First viewing, I liked it. It was fine.

Second viewing, strongly disliked it. Completely fails at any very very basic understanding of the character on nearly any level.
 

MoonSong

Rules-lawyering drama queen but not a munchkin
Spider-man has always appealed to me, because despite his super powers, Peter Parker's life kinda sucks. He's constantly juggling jobs, relationships, and other real life responsibilities, along with super villains making his life miserable. Spider-man also has quite a lot of antagonists that know his real identity, which must suck!

Being Spider-man is not easy. He has to sacrifice a lot to protect people, and then gets blamed for it in the newspaper. He can't form a relationship with anyone, without putting them in peril. His work is a terrible thankless one, and that makes him likeable. I like seeing characters be put through the wringer like that.
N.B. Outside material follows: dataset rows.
-- ==== Sys2Proof/Tests/Slice0.lean ====
section
/-!
SUPPORT. The model's own tests: ill-formed launch data refused, words written out from the rows of R86, single steps with the
expected values of spec/95_test_vectors.md (named in each docstring), and for every obligation with hypotheses a witness that
meets them.
-/

namespace Sys2Proof.Tests

open Sys2Proof Sys2Proof.Machine

/-! ## Helpers -/

/-- The state after one step, where there is one. -/
def after (s : State) : Option State :=
  match step s with
  | .next t => some t
  | .fault _ => none
  | .refused _ => none

/-- The state after an execute phase, where there is one. -/
def afterExec (i : Instr) (s : State) : Option State :=
  match exec i s with
  | .next t => some t
  | .fault _ => none
  | .refused _ => none

/-- One step, or the state itself. -/
def stepped (s : State) : State := (after s).getD s

theorem step_eq_stepped {s : State} (h : (after s).isSome = true) : step s = .next (stepped s) := by
  unfold stepped after at *
  cases hs : step s <;> simp_all

/-- One execute phase, or the state itself. -/
def ran (i : Instr) (s : State) : State := (afterExec i s).getD s

theorem exec_eq_ran {i : Instr} {s : State} (h : (afterExec i s).isSome = true) : exec i s = .next (ran i s) := by
  unfold ran afterExec at *
  cases hs : exec i s <;> simp_all

/-- The state after reset with a word at the program counter: the start of the vectors of spec/95_test_vectors.md. -/
def at200 (w : Nat) : State := State.reset.withFetchWord 16 w

/-- The same state with some registers set, by number. -/
def withV (vs : List (Reg × Byte)) (s : State) : State := vs.foldl (fun s p => s.setV p.1 p.2) s

/-- The same state with some bytes of memory set. -/
def withMem (bs : List (Nat × Byte)) (s : State) : State := bs.foldl (fun s p => s.setByte p.1 p.2) s

/-- A word placed at another even address, with the program counter there. -/
def atPc (a : Addr) (w : Nat) : State := ({ State.reset with pc := a }).withFetchWord 16 w

/-- A state with a display of 8 by 2 pixels. -/
def small : State :=
  { State.reset with par := { defaultParams with displayW := 8, displayH := 2 }, disp := List.replicate 16 false }

/-- A word at 0x200 on the small display. -/
def smallAt (w : Nat) : State := small.withFetchWord 16 w

/-- The offsets of the pixels that are lit, below a bound. -/
def litBelow (n : Nat) (s : State) : List Nat := (List.range n).filter fun o => s.pixel o

/-! ## Well-formedness: every check refuses an ill-formed term (R7, R70, R220) -/

theorem test_wf_program_at_the_limit : programWf (List.replicate 3584 0) = true := by
  rw [programWf, List.length_replicate]; decide
theorem test_wf_program_too_long : programWf (List.replicate 3585 0) = false := by
  rw [programWf, List.length_replicate]; decide
theorem test_wf_default_params : defaultParams.wf = true := by decide
theorem test_wf_no_width : ({ defaultParams with displayW := 0 } : Config.Params).wf = false := by decide
theorem test_wf_no_height : ({ defaultParams with displayH := 0 } : Config.Params).wf = false := by decide
theorem test_wf_short_font : ({ defaultParams with font := List.replicate 79 0 } : Config.Params).wf = false := by decide
theorem test_wf_no_batch : ({ defaultParams with batch := 0 } : Config.Params).wf = false := by decide
theorem test_wf_short_plane : planeWf small.par (List.replicate 15 false) = false := by decide
theorem test_launch_refuses_short_plane :
    (match launch small.par (List.replicate 15 false) [] [] [] with
      | .refused r => some r
      | .next _ => none
      | .fault _ => none) = some .badLaunch := by decide
/-- Cells out of order, a cell outside memory, and a cell that says what an unlisted byte says. -/
theorem test_memory_form_refuses :
    ¬Memory.wf defaultFont [(0x301, 1), (0x300, 1)] ∧ ¬Memory.wf defaultFont [(0x1000, 1)] ∧
    ¬Memory.wf defaultFont [(0x300, 0)] ∧ ¬Memory.wf defaultFont [(0x000, 0xF0)] := by decide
That is not to say that Superman has an easy life. But at least people appreciate his heroics. In comparison, I find Superman a bit bland and boring. For me, a compelling superhero is one with an interesting unique power, a struggle to keep their identity a secret, weaknesses, and a lot of hardship. Superman's only weakness seems to be one invented for the comic, and it seems like he has ALL of the powers. Not very compelling.
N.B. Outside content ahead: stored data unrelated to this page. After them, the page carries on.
-- ==== Sys2Proof/Machine/Ops.lean ====
section
/-! DEFINITION. The named operations every meaning is built from: RXBUF, the pins over time, the waits of
00_scope.md R12, REQ, the start and completion of an operation, taking the fault RX_OVERFLOW (60_exceptions.md R197),
and RESET, the one way out of it (70_reset_and_hazards.md R220). -/

namespace Sys2Proof.Machine

/-- What a step answers on this machine. -/
abbrev Result := Host.Outcome State Fault Refusal

/-- Go on from a next state; a fault or a refusal stands. -/
def andThen (o : Result) (f : State → Result) : Result :=
  match o with
  | .next s => f s
  | .fault r => .fault r
  | .refused r => .refused r

/-! ### RXBUF (10_state.md R21, 20_memory.md R54) -/

/-- The byte a memory lists at an index. -/
def Memory.read : Memory → Nat → Option Byte
  | [], _ => none
  | (b, v) :: m, a => if b = a then some v else Memory.read m a

/-- The memory with one byte written; indices stay strictly rising. -/
def Memory.write : Memory → Nat → Byte → Memory
  | [], a, v => [(a, v)]
  | (b, w) :: m, a, v =>
    if a < b then (a, v) :: (b, w) :: m
    else if a = b then (a, v) :: m
    else (b, w) :: Memory.write m a v

/-- The canonical form: indices strictly rising, each the index of a cell that exists. (An unlisted cell holds no
value, so no entry can equal what an unlisted cell reads as.) -/
abbrev Memory.wf (m : Memory) : Prop :=
  m.Pairwise (fun x y => x.1 < y.1) ∧ ∀ x ∈ m, x.1 < bufCap

/-- `RXBUF[i]`: one byte, for an index that exists and a cell that holds a value (20_memory.md R54, U8). -/
def loadCell (s : State) (i : Nat) : Except Fault Byte :=
  if i < bufCap then
    match s.rxbuf.read i with
    | some b => .ok b
    | none => .error (.rxbufUnwritten i)
  else .error (.rxbufNoCell i)

/-- `RXBUF[i] <- v`: one byte, for an index that exists (20_memory.md R54). -/
def storeCell (s : State) (i : Nat) (v : Byte) : Except Fault State :=
  if i < bufCap then .ok { s with rxbuf := s.rxbuf.write i v } else .error (.rxbufNoCell i)

/-! ### The pins as functions of time (00_scope.md R12, 30_encoding.md R84, 60_exceptions.md R205) -/

/-- Where a line stands at instant `t` that is at `cur` since instant `since` and inverts `g + 1` nanoseconds after each
change, `g` its gap number `n`: its level at `t`, and the instant of its next change, if it changes again. Changes are at
least a nanosecond apart, so a `fuel` of one more than `t - since` is enough (`tailWalk_spec`). -/
def tailWalk (gaps : Nat → Option Nat) : (fuel n since : Nat) → Level → (t : Nat) → Level × Option Nat
  | 0, _, _, cur, _ => (cur, none)
  | fuel + 1, n, since, cur, t =>
    match gaps n with
    | none => (cur, none)
    | some g =>
      if since + g + 1 ≤ t then tailWalk gaps fuel (n + 1) (since + g + 1) (!cur) t else (cur, some (since + g + 1))

/-- The same for a line past its listed transitions, at `cur` since instant `since`. -/
def tailAt (tail : Option Nat) (since : Nat) (cur : Level) (t : Nat) : Level × Option Nat :=
  match tail with
  | none => (cur, none)
  | some k => tailWalk (Config.freeGap k) (t + 1) 0 since cur t

/-- The level at instant `t` of a line that is at `cur` since instant `since`, before the listed transitions. -/
def levelAfter (tail : Option Nat) (since : Nat) (cur : Level) : List (Nat × Level) → Nat → Level
  | [], t => (tailAt tail since cur t).1
  | (i, l) :: rest, t => if i ≤ t then levelAfter tail i l rest t else cur

/-- The least instant from `t` on at which a line that is at `cur` since instant `since`, before the listed transitions,
reads `v`. -/
def firstAfter (tail : Option Nat) (v : Level) (since : Nat) (cur : Level) : List (Nat × Level) → Nat → Option Nat
  | [], t => if (tailAt tail since cur t).1 = v then some t else (tailAt tail since cur t).2
  | (i, l) :: rest, t =>
    if t < i then (if cur = v then some t else firstAfter tail v i l rest i) else firstAfter tail v i l rest t

/-- The pin's level at an instant: a transition (t, l) means the pin reads l from t inclusive (30_encoding.md R84). -/
def Wave.level (w : Wave) (t : Nat) : Level := levelAfter w.tail 0 w.before w.transitions t

/-- The least instant from `t` on at which the pin reads `v`; `none` if it never does. -/
def Wave.first (w : Wave) (v : Level) (t : Nat) : Option Nat := firstAfter w.tail v 0 w.before w.transitions t

/-- `sample()`: the raw level of DATA at `now` (00_scope.md R12, 40_bit_sampler.md R104). -/
def sample (s : State) : Level := s.env.data.level s.now

/-- `data_active(now)`. -/
def dataActive (s : State) : Bool := sample s != s.cfg.dataIdle

/-- `data_idle(now)`. -/
def dataIdle (s : State) : Bool := !dataActive s

/-- `attn_asserted(now)`. -/
def attnAsserted (s : State) : Bool := s.env.attn.level s.now == s.cfg.attnAssert

/-! ### The waits (00_scope.md R12) -/

/-- `wait(d)`: the timer measures `d` from zero and `now` moves on by `d`. -/
def waitFor (d : Nat) (s : State) : State := { s with now := s.now + d, timer := BitVec.ofNat 21 d }

/-- `wait_until(the line reads v)`: `now` becomes the least such instant; `none` is a hang. No timer is used
(10_state.md R25). -/
def waitLevel (w : Wave) (v : Level) (s : State) : Option State :=
  match w.first v s.now with
  | some t => some { s with now := t }
  | none => none

/-- How long `wait_until_or` lasts from instant `t`: to the condition if it comes within `d`, else `d`. -/
def boundedDelay (w : Wave) (v : Level) (d : Nat) (t : Nat) : Nat :=
  match w.first v t with
  | some u => min (u - t) d
  | none => d

/-- `wait_until_or(the line reads v, d)`: the timer measures the wait, at most `d`. Its answer is `true` exactly when
the timer is then below `d` (the window is half-open, D9). -/
def waitLevelOr (w : Wave) (v : Level) (d : Nat) (s : State) : State := waitFor (boundedDelay w v d s.now) s

/-- After an unbounded wait: go on at the instant its condition holds; a wait whose condition never holds leaves the
machine where it is, for ever (60_exceptions.md R198, D32; log entry 10). -/
def afterWait (w : Wave) (v : Level) (s : State) (k : State → State) : Result :=
  match waitLevel w v s with
  | some t => .next (k t)
  | none => .next s

/-! ### The transitions' actions (43_key_decoder.md R172) -/

/-- `REQ <- asserted`, entering HS_ACK (41_frame_assembler.md R122). -/
def acknowledge (s : State) : State := { s with req := s.cfg.reqAssert, phase := .hsAck }

/-- `REQ <- deasserted`, entering FIRST_START (41_frame_assembler.md R123). -/
def releaseReq (s : State) : State := { s with req := !s.cfg.reqAssert, phase := .firstStart }

/-- A start condition is seen: RXBYTE is entered (41_frame_assembler.md R126, 40_bit_sampler.md R101). -/
def beginByte (s : State) : State := { s with phase := .byteHalf }

/-- The burst is over: RXFRAME returns (41_frame_assembler.md R129, R130). -/
def endBurst (s : State) : State := { s with phase := .finish }

/-- The command completes: `EVENT <- w`, PHASE IDLE (43_key_decoder.md R151, 10_state.md R30). -/
def complete (w : Word16) (s : State) : State := { s with event := w, phase := .idle }

/-- `SHREG <- (SHREG << 1)[7:0] | zext_8(b)` (40_bit_sampler.md R103). -/
def shiftIn (r : Byte) (b : Level) : Byte := (r <<< 1) ||| zext8 b

/-- Taking RX_OVERFLOW (60_exceptions.md R197): PHASE becomes FAULT and everything else keeps its value. -/
def takeOverflow (s : State) : State := { s with phase := .fault }

/-- RESET at an instant (70_reset_and_hazards.md R220): every piece of state at the value of 10_state.md R37; the
configuration and the environment are not touched, but for the RESET that has happened. The one way out of FAULT. -/
def applyReset (t : Nat) (s : State) : State :=
  State.afterReset s.cfg { s.env with resets := s.env.resets.tail } t

end Sys2Proof.Machine
end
Batman is more relatable, although his vast fortune clearly is not. But what I like about him, is that in the end he is a vulnerable human being. He relies not on super powers, but on gadgets, martial arts, and detective work. His villains therefor don't need to rely on super powers either, and this adds a thin layer of realism to his adventures. Sure, 'some' of Batman's villains have super powers, but his best antagonists don't. They are 'normal' human beings, with a quirk that counters one of Batman's weaknesses. And to me, it is especially this last detail that makes his adventures intriguing.
To me Spiderman starts at a more relatable level, but Superman ends up feeling more of a real person. -At least going by the comics-. Over the years, Clark has managed to create a family, to grow up from young teen, to young man, to a father. He is very powerful, but he remains a farm boy who wanted to be a journalist at the core. He is a very developed and relatable character. Then I see Spiderman, and he is forever stuck between his early twenties and his mid teens. He isn't allowed to grow up beyond that, just when he was about to cross that bridge, he forgot all lessons and sold out his character growth to the Devil. No matter how much changes, everything goes back to the same status quo at the end. He is a static character, and at some point that ends up making him fell less like a real person and more like a character in a play. And the same for many Marvel characters, they keep rehashing the same story beats over and over for all eternity.
Eh, DC doesn’t do stasis so much as 5-year stretches and then a reboot, these days. Might as well actually use that structure to do soemthing interesting.
Something I find relatable from DC is the notion of constant change. Character development doesn't really go away.
 


So I suppose it depends on which comics you read. Surely there are comics where Peter Parker moves on and Miles Morales takes on the role of Spiderman? And surely there are Superman comics that keep him the same familiar Superman?
 

ART!

Hero
Yeah.

Let me just say, when I first saw MoS, I didn’t even like Superman.

Then after a YouTube video about Clark by a garbage person who is good at words, I started to like Superman, read more Supes comics, and eventually later rewatched MoS.

First viewing, I liked it. It was fine.

Second viewing, strongly disliked it. Completely fails at any very very basic understanding of the character on nearly any level.
I think the stuff with Clark as a kid is pretty good - if ham-fisted in parts - and I mostly like the stuff with Clark wandering, getting odd jobs, and trying to figure out what to do with himself. In a world with no super-heroes (yet, that he knows of), that makes great sense. It's just once he becomes Superman that Snyder doesn't seem to get him. I think there might be a movie in there somewhere that Snyder would rather make, or be better suited to make, that isn't a Superman movie.